Instructions for the task. Every record below must be set down again exactly as given.

Material for this exercise.
-- ==== Sys2Proof/WellFormed.lean ====
section
/-! DEFINITION. Which instructions the encoding admits: a shift amount and a CACHE operation fit their 5-bit fields (R132, R133);
every other operand is a bit vector of its field's width and always fits. -/

namespace Sys2Proof

/-- A number that a 5-bit field can hold. -/
def fits5 (n : Nat) : Bool := n < 32

/-- The instruction has an encoding (R132 to R141). -/
def Instr.wellFormed : Instr → Bool
  | .addi _ _ _ => true
  | .addiu _ _ _ => true
  | .slti _ _ _ => true
  | .sltiu _ _ _ => true
  | .andi _ _ _ => true
  | .ori _ _ _ => true
  | .xori _ _ _ => true
  | .lui _ _ => true
  | .daddi _ _ _ => true
  | .daddiu _ _ _ => true
  | .add _ _ _ => true
  | .addu _ _ _ => true
  | .sub _ _ _ => true
  | .subu _ _ _ => true
  | .and _ _ _ => true
  | .or _ _ _ => true
  | .xor _ _ _ => true
  | .nor _ _ _ => true
  | .slt _ _ _ => true
  | .sltu _ _ _ => true
  | .dadd _ _ _ => true
  | .daddu _ _ _ => true
  | .dsub _ _ _ => true
  | .dsubu _ _ _ => true
  | .sll _ _ sa => fits5 sa
  | .srl _ _ sa => fits5 sa
  | .sra _ _ sa => fits5 sa
  | .sllv _ _ _ => true
  | .srlv _ _ _ => true
  | .srav _ _ _ => true
  | .dsll _ _ sa => fits5 sa
  | .dsrl _ _ sa => fits5 sa
  | .dsra _ _ sa => fits5 sa
  | .dsllv _ _ _ => true
  | .dsrlv _ _ _ => true
  | .dsrav _ _ _ => true
  | .dsll32 _ _ sa => fits5 sa
  | .dsrl32 _ _ sa => fits5 sa
  | .dsra32 _ _ sa => fits5 sa
  | .mfhi _ => true
  | .mthi _ => true
  | .mflo _ => true
  | .mtlo _ => true
  | .mult _ _ => true
  | .multu _ _ => true
  | .div _ _ => true
  | .divu _ _ => true
  | .dmult _ _ => true
  | .dmultu _ _ => true
  | .ddiv _ _ => true
  | .ddivu _ _ => true
  | .lb _ _ _ => true
  | .lbu _ _ _ => true
  | .lh _ _ _ => true
  | .lhu _ _ _ => true
  | .lw _ _ _ => true
  | .lwu _ _ _ => true
  | .ld _ _ _ => true
  | .lwl _ _ _ => true
  | .lwr _ _ _ => true
  | .ldl _ _ _ => true
  | .ldr _ _ _ => true
  | .sb _ _ _ => true
  | .sh _ _ _ => true
  | .sw _ _ _ => true
  | .sd _ _ _ => true
  | .swl _ _ _ => true
  | .swr _ _ _ => true
  | .sdl _ _ _ => true
  | .sdr _ _ _ => true
  | .ll _ _ _ => true
  | .lld _ _ _ => true
  | .sc _ _ _ => true
  | .scd _ _ _ => true
  | .j _ => true
  | .jal _ => true
  | .jr _ => true
  | .jalr _ _ => true
  | .beq _ _ _ => true
  | .bne _ _ _ => true
  | .blez _ _ => true
  | .bgtz _ _ => true
  | .beql _ _ _ => true
  | .bnel _ _ _ => true
  | .blezl _ _ => true
  | .bgtzl _ _ => true
  | .bltz _ _ => true
  | .bgez _ _ => true
  | .bltzl _ _ => true
  | .bgezl _ _ => true
  | .bltzal _ _ => true
  | .bgezal _ _ => true
  | .bltzall _ _ => true
  | .bgezall _ _ => true
  | .syscall => true
  | .break_ => true
  | .sync => true
  | .cache _ op _ => fits5 op
  | .tge _ _ => true
  | .tgeu _ _ => true
  | .tlt _ _ => true
  | .tltu _ _ => true
  | .teq _ _ => true
  | .tne _ _ => true
  | .tgei _ _ => true
  | .tgeiu _ _ => true
  | .tlti _ _ => true
  | .tltiu _ _ => true
  | .teqi _ _ => true
  | .tnei _ _ => true
  | .mfc0 _ _ => true
  | .mtc0 _ _ => true
  | .tlbr => true
  | .tlbwi => true
  | .tlbwr => true
  | .tlbp => true
  | .eret => true
  | .mfc1 _ _ => true
  | .dmfc1 _ _ => true
  | .cfc1 _ _ => true
  | .mtc1 _ _ => true
  | .dmtc1 _ _ => true
  | .ctc1 _ _ => true
  | .bc1f _ => true
  | .bc1t _ => true
  | .bc1fl _ => true
  | .bc1tl _ => true
  | .lwc1 _ _ _ => true
  | .ldc1 _ _ _ => true
  | .swc1 _ _ _ => true
  | .sdc1 _ _ _ => true
  | .addS _ _ _ => true
  | .addD _ _ _ => true
  | .subS _ _ _ => true
  | .subD _ _ _ => true
  | .mulS _ _ _ => true
  | .mulD _ _ _ => true
  | .divS _ _ _ => true
  | .divD _ _ _ => true
  | .sqrtS _ _ => true
  | .sqrtD _ _ => true
  | .absS _ _ => true
  | .absD _ _ => true
  | .movS _ _ => true
  | .movD _ _ => true
  | .negS _ _ => true
  | .negD _ _ => true
  | .roundLS _ _ => true
  | .roundLD _ _ => true
  | .truncLS _ _ => true
  | .truncLD _ _ => true
  | .ceilLS _ _ => true
  | .ceilLD _ _ => true
  | .floorLS _ _ => true
  | .floorLD _ _ => true
  | .roundWS _ _ => true
  | .roundWD _ _ => true
  | .truncWS _ _ => true
  | .truncWD _ _ => true
  | .ceilWS _ _ => true
  | .ceilWD _ _ => true
  | .floorWS _ _ => true
  | .floorWD _ _ => true
  | .cvtSD _ _ => true
  | .cvtSW _ _ => true
  | .cvtSL _ _ => true
  | .cvtDS _ _ => true
  | .cvtDW _ _ => true
  | .cvtDL _ _ => true
  | .cvtWS _ _ => true
  | .cvtWD _ _ => true
  | .cvtLS _ _ => true
  | .cvtLD _ _ => true
  | .cFS _ _ => true
  | .cFD _ _ => true
  | .cUnS _ _ => true
  | .cUnD _ _ => true
  | .cEqS _ _ => true
  | .cEqD _ _ => true
  | .cUeqS _ _ => true
  | .cUeqD _ _ => true
  | .cOltS _ _ => true
  | .cOltD _ _ => true
  | .cUltS _ _ => true
  | .cUltD _ _ => true
  | .cOleS _ _ => true
  | .cOleD _ _ => true
  | .cUleS _ _ => true
  | .cUleD _ _ => true
  | .cSfS _ _ => true
  | .cSfD _ _ => true
  | .cNgleS _ _ => true
  | .cNgleD _ _ => true
  | .cSeqS _ _ => true
  | .cSeqD _ _ => true
  | .cNglS _ _ => true
  | .cNglD _ _ => true
  | .cLtS _ _ => true
  | .cLtD _ _ => true
  | .cNgeS _ _ => true
  | .cNgeD _ _ => true
  | .cLeS _ _ => true
  | .cLeD _ _ => true
  | .cNgtS _ _ => true
  | .cNgtD _ _ => true

end Sys2Proof
end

Solution to this problem.
-- ==== Sys2Proof/WellFormed.lean ====
section
/-! DEFINITION. Which instructions the encoding admits: a shift amount and a CACHE operation fit their 5-bit fields (R132, R133);
every other operand is a bit vector of its field's width and always fits. -/

namespace Sys2Proof

/-- A number that a 5-bit field can hold. -/
def fits5 (n : Nat) : Bool := n < 32

/-- The instruction has an encoding (R132 to R141). -/
def Instr.wellFormed : Instr → Bool
  | .addi _ _ _ => true
  | .addiu _ _ _ => true
  | .slti _ _ _ => true
  | .sltiu _ _ _ => true
  | .andi _ _ _ => true
  | .ori _ _ _ => true
  | .xori _ _ _ => true
  | .lui _ _ => true
  | .daddi _ _ _ => true
  | .daddiu _ _ _ => true
  | .add _ _ _ => true
  | .addu _ _ _ => true
  | .sub _ _ _ => true
  | .subu _ _ _ => true
  | .and _ _ _ => true
  | .or _ _ _ => true
  | .xor _ _ _ => true
  | .nor _ _ _ => true
  | .slt _ _ _ => true
  | .sltu _ _ _ => true
  | .dadd _ _ _ => true
  | .daddu _ _ _ => true
  | .dsub _ _ _ => true
  | .dsubu _ _ _ => true
  | .sll _ _ sa => fits5 sa
  | .srl _ _ sa => fits5 sa
  | .sra _ _ sa => fits5 sa
  | .sllv _ _ _ => true
  | .srlv _ _ _ => true
  | .srav _ _ _ => true
  | .dsll _ _ sa => fits5 sa
  | .dsrl _ _ sa => fits5 sa
  | .dsra _ _ sa => fits5 sa
  | .dsllv _ _ _ => true
  | .dsrlv _ _ _ => true
  | .dsrav _ _ _ => true
  | .dsll32 _ _ sa => fits5 sa
  | .dsrl32 _ _ sa => fits5 sa
  | .dsra32 _ _ sa => fits5 sa
  | .mfhi _ => true
  | .mthi _ => true
  | .mflo _ => true
  | .mtlo _ => true
  | .mult _ _ => true
  | .multu _ _ => true
  | .div _ _ => true
  | .divu _ _ => true
  | .dmult _ _ => true
  | .dmultu _ _ => true
  | .ddiv _ _ => true
  | .ddivu _ _ => true
  | .lb _ _ _ => true
  | .lbu _ _ _ => true
  | .lh _ _ _ => true
  | .lhu _ _ _ => true
  | .lw _ _ _ => true
  | .lwu _ _ _ => true
  | .ld _ _ _ => true
  | .lwl _ _ _ => true
  | .lwr _ _ _ => true
  | .ldl _ _ _ => true
  | .ldr _ _ _ => true
  | .sb _ _ _ => true
  | .sh _ _ _ => true
  | .sw _ _ _ => true
  | .sd _ _ _ => true
  | .swl _ _ _ => true
  | .swr _ _ _ => true
  | .sdl _ _ _ => true
  | .sdr _ _ _ => true
  | .ll _ _ _ => true
  | .lld _ _ _ => true
  | .sc _ _ _ => true
  | .scd _ _ _ => true
  | .j _ => true
  | .jal _ => true
  | .jr _ => true
  | .jalr _ _ => true
  | .beq _ _ _ => true
  | .bne _ _ _ => true
  | .blez _ _ => true
  | .bgtz _ _ => true
  | .beql _ _ _ => true
  | .bnel _ _ _ => true
  | .blezl _ _ => true
  | .bgtzl _ _ => true
  | .bltz _ _ => true
  | .bgez _ _ => true
  | .bltzl _ _ => true
  | .bgezl _ _ => true
  | .bltzal _ _ => true
  | .bgezal _ _ => true
  | .bltzall _ _ => true
  | .bgezall _ _ => true
  | .syscall => true
  | .break_ => true
  | .sync => true
  | .cache _ op _ => fits5 op
  | .tge _ _ => true
  | .tgeu _ _ => true
  | .tlt _ _ => true
  | .tltu _ _ => true
  | .teq _ _ => true
  | .tne _ _ => true
  | .tgei _ _ => true
  | .tgeiu _ _ => true
  | .tlti _ _ => true
  | .tltiu _ _ => true
  | .teqi _ _ => true
  | .tnei _ _ => true
  | .mfc0 _ _ => true
  | .mtc0 _ _ => true
  | .tlbr => true
  | .tlbwi => true
  | .tlbwr => true
  | .tlbp => true
  | .eret => true
  | .mfc1 _ _ => true
  | .dmfc1 _ _ => true
  | .cfc1 _ _ => true
  | .mtc1 _ _ => true
  | .dmtc1 _ _ => true
  | .ctc1 _ _ => true
  | .bc1f _ => true
  | .bc1t _ => true
  | .bc1fl _ => true
  | .bc1tl _ => true
  | .lwc1 _ _ _ => true
  | .ldc1 _ _ _ => true
  | .swc1 _ _ _ => true
  | .sdc1 _ _ _ => true
  | .addS _ _ _ => true
  | .addD _ _ _ => true
  | .subS _ _ _ => true
  | .subD _ _ _ => true
  | .mulS _ _ _ => true
  | .mulD _ _ _ => true
  | .divS _ _ _ => true
  | .divD _ _ _ => true
  | .sqrtS _ _ => true
  | .sqrtD _ _ => true
  | .absS _ _ => true
  | .absD _ _ => true
  | .movS _ _ => true
  | .movD _ _ => true
  | .negS _ _ => true
  | .negD _ _ => true
  | .roundLS _ _ => true
  | .roundLD _ _ => true
  | .truncLS _ _ => true
  | .truncLD _ _ => true
  | .ceilLS _ _ => true
  | .ceilLD _ _ => true
  | .floorLS _ _ => true
  | .floorLD _ _ => true
  | .roundWS _ _ => true
  | .roundWD _ _ => true
  | .truncWS _ _ => true
  | .truncWD _ _ => true
  | .ceilWS _ _ => true
  | .ceilWD _ _ => true
  | .floorWS _ _ => true
  | .floorWD _ _ => true
  | .cvtSD _ _ => true
  | .cvtSW _ _ => true
  | .cvtSL _ _ => true
  | .cvtDS _ _ => true
  | .cvtDW _ _ => true
  | .cvtDL _ _ => true
  | .cvtWS _ _ => true
  | .cvtWD _ _ => true
  | .cvtLS _ _ => true
  | .cvtLD _ _ => true
  | .cFS _ _ => true
  | .cFD _ _ => true
  | .cUnS _ _ => true
  | .cUnD _ _ => true
  | .cEqS _ _ => true
  | .cEqD _ _ => true
  | .cUeqS _ _ => true
  | .cUeqD _ _ => true
  | .cOltS _ _ => true
  | .cOltD _ _ => true
  | .cUltS _ _ => true
  | .cUltD _ _ => true
  | .cOleS _ _ => true
  | .cOleD _ _ => true
  | .cUleS _ _ => true
  | .cUleD _ _ => true
  | .cSfS _ _ => true
  | .cSfD _ _ => true
  | .cNgleS _ _ => true
  | .cNgleD _ _ => true
  | .cSeqS _ _ => true
  | .cSeqD _ _ => true
  | .cNglS _ _ => true
  | .cNglD _ _ => true
  | .cLtS _ _ => true
  | .cLtD _ _ => true
  | .cNgeS _ _ => true
  | .cNgeD _ _ => true
  | .cLeS _ _ => true
  | .cLeD _ _ => true
  | .cNgtS _ _ => true
  | .cNgtD _ _ => true

end Sys2Proof
end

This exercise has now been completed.